Collected data entries:
-- ==== Sys2Proof/Tests/Slice0.lean ====
section
/-!
SUPPORT. Small tests, each with its source in spec/, and for each statement with hypotheses a witness that meets them.
-/
namespace Sys2Proof.Tests
open Sys2Proof Sys2Proof.Machine

/-! ### Well-formedness: an ill-formed term for each check -/

theorem test_wf_schedLoad : (Instr.schedLoad false true true).wellFormed = false := by decide
theorem test_wf_underrun : (Instr.underrun false true).wellFormed = false := by decide
theorem test_wf_waitIn : (Instr.waitIn false true).wellFormed = false := by decide
theorem test_wf_schedExpand : (Instr.schedExpand false true true true).wellFormed = false := by decide
theorem test_wf_round : (Instr.round false true true true true).wellFormed = false := by decide
theorem test_wf_fold_nz : (Instr.fold false false true true true).wellFormed = false := by decide
theorem test_wf_fold_lo : (Instr.fold true true true true true).wellFormed = false := by decide
theorem test_wf_holdIdle_nz : (Instr.holdIdle true true false false false).wellFormed = false := by decide
theorem test_wf_holdIdle_lo : (Instr.holdIdle false false false false false).wellFormed = false := by decide
theorem test_wf_holdDone_nz : (Instr.holdDone true true false false false).wellFormed = false := by decide
theorem test_wf_holdDone_lo : (Instr.holdDone false false false false false).wellFormed = false := by decide
theorem test_wf_holdFailed_nz : (Instr.holdFailed true true false false false).wellFormed = false := by decide
theorem test_wf_holdFailed_lo : (Instr.holdFailed false false false false false).wellFormed = false := by decide

/-! ### Decoding: a word written out from R61, R65, R66 for each constructor -/

theorem test_decode_reset : decode (.pin 1#1) = .ok .reset := rfl
theorem test_decode_pin_low : decode (.pin 0#1) = .error .resetNotAsserted := rfl
/-- R61: op 00, the ignored fields kept. -/
theorem test_decode_nop :
    decode (.cmd 0x0000000050000000000000000000000000000000000000000000000000000000000000007#290) = .ok (.nop 5#32 7#256) := by
  rfl
/-- 95_test_vectors.md section 7, `START 4`. -/
theorem test_decode_start :
    decode (.cmd 0x1000000040000000000000000000000000000000000000000000000000000000000000000#290) = .ok (.start 4#32 0#256) := by
  rfl
/-- 95_test_vectors.md section 7, the START_SEEDED of program P4. -/
theorem test_decode_startSeeded :
    decode (.cmd 0x20000000185e655d6417a17953363376a624cde5c76e09589cac5f811cc4b32c1f20e533a#290) =
      .ok (.startSeeded 1#32 0x85e655d6417a17953363376a624cde5c76e09589cac5f811cc4b32c1f20e533a#256) := by rfl
/-- 95_test_vectors.md section 7, `CANCEL`. -/
theorem test_decode_cancel :
    decode (.cmd 0x3000000000000000000000000000000000000000000000000000000000000000000000000#290) = .ok (.cancel 0#32 0#256) := by
  rfl
theorem test_decode_beginBlock : decode (.step 0b00111001#8) = .ok (.beginBlock true false false true) := rfl
/-- Program P3. -/
theorem test_decode_finish : decode (.step 0b00101011#8) = .ok (.finish true false true) := rfl
theorem test_decode_waitOut : decode (.step 0b00101010#8) = .ok (.waitOut true false true) := rfl
theorem test_decode_schedLoad : decode (.step 0b01011110#8) = .ok (.schedLoad true true false) := rfl
/-- Program P2: key 0x5B. -/
theorem test_decode_underrun : decode (.step 0x5B#8) = .ok (.underrun true true) := rfl
theorem test_decode_waitIn : decode (.step 0b01011001#8) = .ok (.waitIn true true) := rfl
theorem test_decode_schedExpand : decode (.step 0b01010110#8) = .ok (.schedExpand true true true false) := rfl
theorem test_decode_round : decode (.step 0b01111010#8) = .ok (.round true true false true false) := rfl
theorem test_decode_fold : decode (.step 0b10010001#8) = .ok (.fold true false false false true) := rfl
theorem test_decode_holdIdle : decode (.step 0b00001100#8) = .ok (.holdIdle false true true false false) := rfl
theorem test_decode_holdDone : decode (.step 0b10101001#8) = .ok (.holdDone false true false false true) := rfl
theorem test_decode_holdFailed : decode (.step 0b11001010#8) = .ok (.holdFailed false true false true false) := rfl
/-- R71: the first key that selects nothing. -/
theorem test_decode_reserved : decode (.step 0xE0#8) = .error (.reservedKey 0xE0#8) := rfl
/-- The last key that selects something. -/
theorem test_decode_last : decode (.step 0xDF#8) = .ok (.holdFailed true true true true true) := rfl
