theorem busyWith_round (h : s.BusyWith r) (phase : s.STATE = .compressing) (more : s.T.toNat < 63) :
    State.BusyWith { s with
      V := roundOf s.V (K s.T) s.WIN[15], T := s.T + 1#6, STATE := .expandingSchedule } r := by
  obtain ⟨hlen, -, hwin⟩ := h.compressing phase
  have next : (s.T + 1#6).toNat = s.T.toNat + 1 := by bv_omega
  exact {
    no_digest := h.no_digest
    count_bound := h.count_bound
    chained := h.chained
    awaiting := nofun
    expanding := fun _ => by
      simp only [next]
      exact ⟨hlen, roundOf_of_busyWith h phase, hwin⟩
    compressing := nofun
    folding := nofun }

theorem busyWith_lastRound (h : s.BusyWith r) (phase : s.STATE = .compressing) (last : s.T = 63#6) :
    State.BusyWith { s with V := roundOf s.V (K s.T) s.WIN[15], STATE := .folding } r := by
  obtain ⟨hlen, -, -⟩ := h.compressing phase
  have rounds := roundOf_of_busyWith h phase
  rw [last] at hlen
  rw [last] at rounds
  exact {
    no_digest := h.no_digest
    count_bound := h.count_bound
    chained := h.chained
    awaiting := nofun
    expanding := nofun
    compressing := nofun
    folding := fun _ => ⟨hlen, last ▸ rounds⟩ }

/-- FOLD ends a block: it is one more of the chain's (R113, R115, R116). -/
theorem busyWith_fold (h : s.BusyWith r) (phase : s.STATE = .folding) (nrem : s.NREM ≠ 0#32) :
    State.BusyWith { s with H := add8 s.H s.V, NREM := s.NREM - 1#32, STATE := .awaitingBlock } r := by
  obtain ⟨hlen, hV⟩ := h.folding phase
  have bound := h.count_bound
  have countDown : (s.NREM - 1#32).toNat + 1 = s.NREM.toNat := by bv_omega
  have oneMore : r.count.toNat - (s.NREM - 1#32).toNat = blocksFolded r s + 1 := by
    unfold blocksFolded; omega
  have compressed : add8 s.H s.V = compress s.H (openBlock r s) := by rw [hV, compress]
  refine ⟨h.no_digest, ?_, ?_, fun _ => ?_, nofun, nofun, nofun⟩
  · simp only; omega
  · show add8 s.H s.V = chain r.seed (blocksOf r.words (r.count.toNat - (s.NREM - 1#32).toNat))
    rw [oneMore, blocksOf_succ, chain_concat, ← h.chained, compressed, openBlock]
  · show r.words.length = 16 * (r.count.toNat - (s.NREM - 1#32).toNat)
    rw [oneMore, hlen]

/-- FINISH hands over the chain over all blocks, and every Word of them has been taken (R117). -/
theorem completed_of_finish (h : s.BusyWith r) (phase : s.STATE = .awaitingBlock) (noMore : s.NREM = 0#32) :
    Run.Completed { r with digests := r.digests ++ [pack8 s.H] } := by
  have all : blocksFolded r s = r.count.toNat := by simp [blocksFolded, noMore]
  constructor
  · simpa only [all] using h.awaiting phase
  · simp only [h.no_digest, h.chained, all, List.nil_append]

end

/-! ### Every step keeps the tie -/

theorem internalResult_faithful {s v : State} (inv : s.Inv) (h : s.Faithful) (run : InternalResult s v) :
    v.Faithful := by
  have busyRun (ph : Phase) (phase : s.STATE = ph) (hph : ph ≠ .idle ∧ ph ≠ .done ∧ ph ≠ .failed) :
      ∃ r, currentRun s.trace = some r ∧ s.BusyWith r := by
    refine (faithful_iff_of_busy (Bool.eq_true_of_not_eq_false fun rest => ?_)).mp h
    have := (busy_eq_false_iff s).mp rest
    simp_all
  cases run with
  | hold => exact h
  | beginBlock phase =>
    obtain ⟨r, hr, hbusy⟩ := busyRun _ phase (by decide)
    exact ⟨r, hr, busyWith_beginBlock hbusy phase⟩
  | finish phase noMore =>
    obtain ⟨r, hr, hbusy⟩ := busyRun _ phase (by decide)
    exact ⟨_, currentRun_digest hr _, completed_of_finish hbusy phase noMore⟩
  | schedLoad phase load =>
    obtain ⟨r, hr, hbusy⟩ := busyRun _ phase (by decide)
    exact ⟨_, currentRun_word hr _, busyWith_schedLoad hbusy phase load _⟩
  | underrun phase =>
    obtain ⟨r, hr, hbusy⟩ := busyRun _ phase (by decide)
    intro r' hr'
    obtain rfl : r = r' := Option.some.inj (hr.symm.trans hr')
    exact hbusy.no_digest
  | schedExpand phase expand =>
    obtain ⟨r, hr, hbusy⟩ := busyRun _ phase (by decide)
    exact ⟨r, hr, busyWith_schedExpand hbusy phase expand⟩
  | round phase more =>
    obtain ⟨r, hr, hbusy⟩ := busyRun _ phase (by decide)
    exact ⟨r, hr, busyWith_round hbusy phase more⟩
  | lastRound phase last =>
    obtain ⟨r, hr, hbusy⟩ := busyRun _ phase (by decide)
    exact ⟨r, hr, busyWith_lastRound hbusy phase last⟩
  | fold phase =>
    obtain ⟨r, hr, hbusy⟩ := busyRun _ phase (by decide)
    exact ⟨r, hr, busyWith_fold hbusy phase (inv.in_block_nrem (.inr (.inr phase)))⟩

theorem afterNop_faithful {s : State} (h : s.Faithful) : s.afterNop.Faithful := by
  rcases afterNop_cases s with unchanged | ⟨op, nop⟩
  · rwa [unchanged]
  · rw [nop]
    exact faithful_of_same (sameRegisters_record _ s) (currentRun_command (.inl op) _) h

theorem stepResult_faithful {s v : State} (inv : s.Inv) (h : s.Faithful) (result : StepResult s v) :
    v.Faithful := by
  cases result with
  | reset => trivial
  | cancelBusy _ offered busy =>
    obtain ⟨-, op⟩ := (cancelOffered_iff s).mp offered
    obtain ⟨r, hr, hbusy⟩ := (faithful_iff_of_busy busy).mp h
    intro r' hr'
    obtain rfl : r = r' := Option.some.inj (hr.symm.trans ((currentRun_command (.inr op) _).symm.trans hr'))
    exact hbusy.no_digest
  | cancelRest _ offered =>
    obtain ⟨-, op⟩ := (cancelOffered_iff s).mp offered
    exact faithful_of_same (sameRegisters_record _ s) (currentRun_command (.inr op) _) h
  | start _ accepted =>
    obtain ⟨-, op, -⟩ := (startAccepted_iff s).mp accepted
    exact ⟨_, currentRun_start op _, busyWith_beginRun _ _ _⟩
  | internal _ _ _ run =>
    exact internalResult_faithful (inv_of_sameRegisters (sameRegisters_afterNop s) inv) (afterNop_faithful h) run

/-- Settles O33, by the cases of a step. -/
theorem stepKeepsRegistersFaithful : Obligations.StepKeepsRegistersFaithful := by
  intro s t inv h hstep
  obtain ⟨v, result, rfl⟩ := stepResult_of_step hstep
  exact faithful_of_same (sameRegisters_advance v) rfl (stepResult_faithful inv h result)

/-! ### Every reachable state -/

/-- From a good state no number of steps stops, and it ends in a good state. -/
theorem steps_keep_inv_faithful (n : Nat) (s : State) (inv : s.Inv) (h : s.Faithful) :
    ∃ t, steps n s = .next t ∧ t.Inv ∧ t.Faithful := by
  induction n generalizing s with
  | zero => exact ⟨s, rfl, inv, h⟩
  | succ n ih =>
    obtain ⟨v, hstep, -⟩ := step_result s
    rw [steps, hstep, andThen_next]
    exact ih _ (stepKeepsTheStateInvariants s _ inv hstep) (stepKeepsRegistersFaithful s _ inv h hstep)

/-- Settles O35: the reset state is good whatever the environment will do. -/
theorem everyReachableStateIsFaithful : Obligations.EveryReachableStateIsFaithful := by
  intro n env
  have same : SameRegisters State.reset { State.reset with script := env } := ⟨rfl, rfl, rfl, rfl, rfl, rfl, rfl⟩
  exact steps_keep_inv_faithful n _ (inv_of_sameRegisters same reset_inv) trivial

end Sys2Proof.Machine
end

__PROMPT__: Take the stretch of lines above from the one containing "have all : blocksFolded" through the one containing "exact ⟨r, hr, busyWith_schedExpand" and repeat it exactly, adding no other line.

__ANSWER TO THIS EXERCISE__:
  have all : blocksFolded r s = r.count.toNat := by simp [blocksFolded, noMore]
  constructor
  · simpa only [all] using h.awaiting phase
  · simp only [h.no_digest, h.chained, all, List.nil_append]

end

/-! ### Every step keeps the tie -/

theorem internalResult_faithful {s v : State} (inv : s.Inv) (h : s.Faithful) (run : InternalResult s v) :
    v.Faithful := by
  have busyRun (ph : Phase) (phase : s.STATE = ph) (hph : ph ≠ .idle ∧ ph ≠ .done ∧ ph ≠ .failed) :
      ∃ r, currentRun s.trace = some r ∧ s.BusyWith r := by
    refine (faithful_iff_of_busy (Bool.eq_true_of_not_eq_false fun rest => ?_)).mp h
    have := (busy_eq_false_iff s).mp rest
    simp_all
  cases run with
  | hold => exact h
  | beginBlock phase =>
    obtain ⟨r, hr, hbusy⟩ := busyRun _ phase (by decide)
    exact ⟨r, hr, busyWith_beginBlock hbusy phase⟩
  | finish phase noMore =>
    obtain ⟨r, hr, hbusy⟩ := busyRun _ phase (by decide)
    exact ⟨_, currentRun_digest hr _, completed_of_finish hbusy phase noMore⟩
  | schedLoad phase load =>
    obtain ⟨r, hr, hbusy⟩ := busyRun _ phase (by decide)
    exact ⟨_, currentRun_word hr _, busyWith_schedLoad hbusy phase load _⟩
  | underrun phase =>
    obtain ⟨r, hr, hbusy⟩ := busyRun _ phase (by decide)
    intro r' hr'
    obtain rfl : r = r' := Option.some.inj (hr.symm.trans hr')
    exact hbusy.no_digest
  | schedExpand phase expand =>
    obtain ⟨r, hr, hbusy⟩ := busyRun _ phase (by decide)
    exact ⟨r, hr, busyWith_schedExpand hbusy phase expand⟩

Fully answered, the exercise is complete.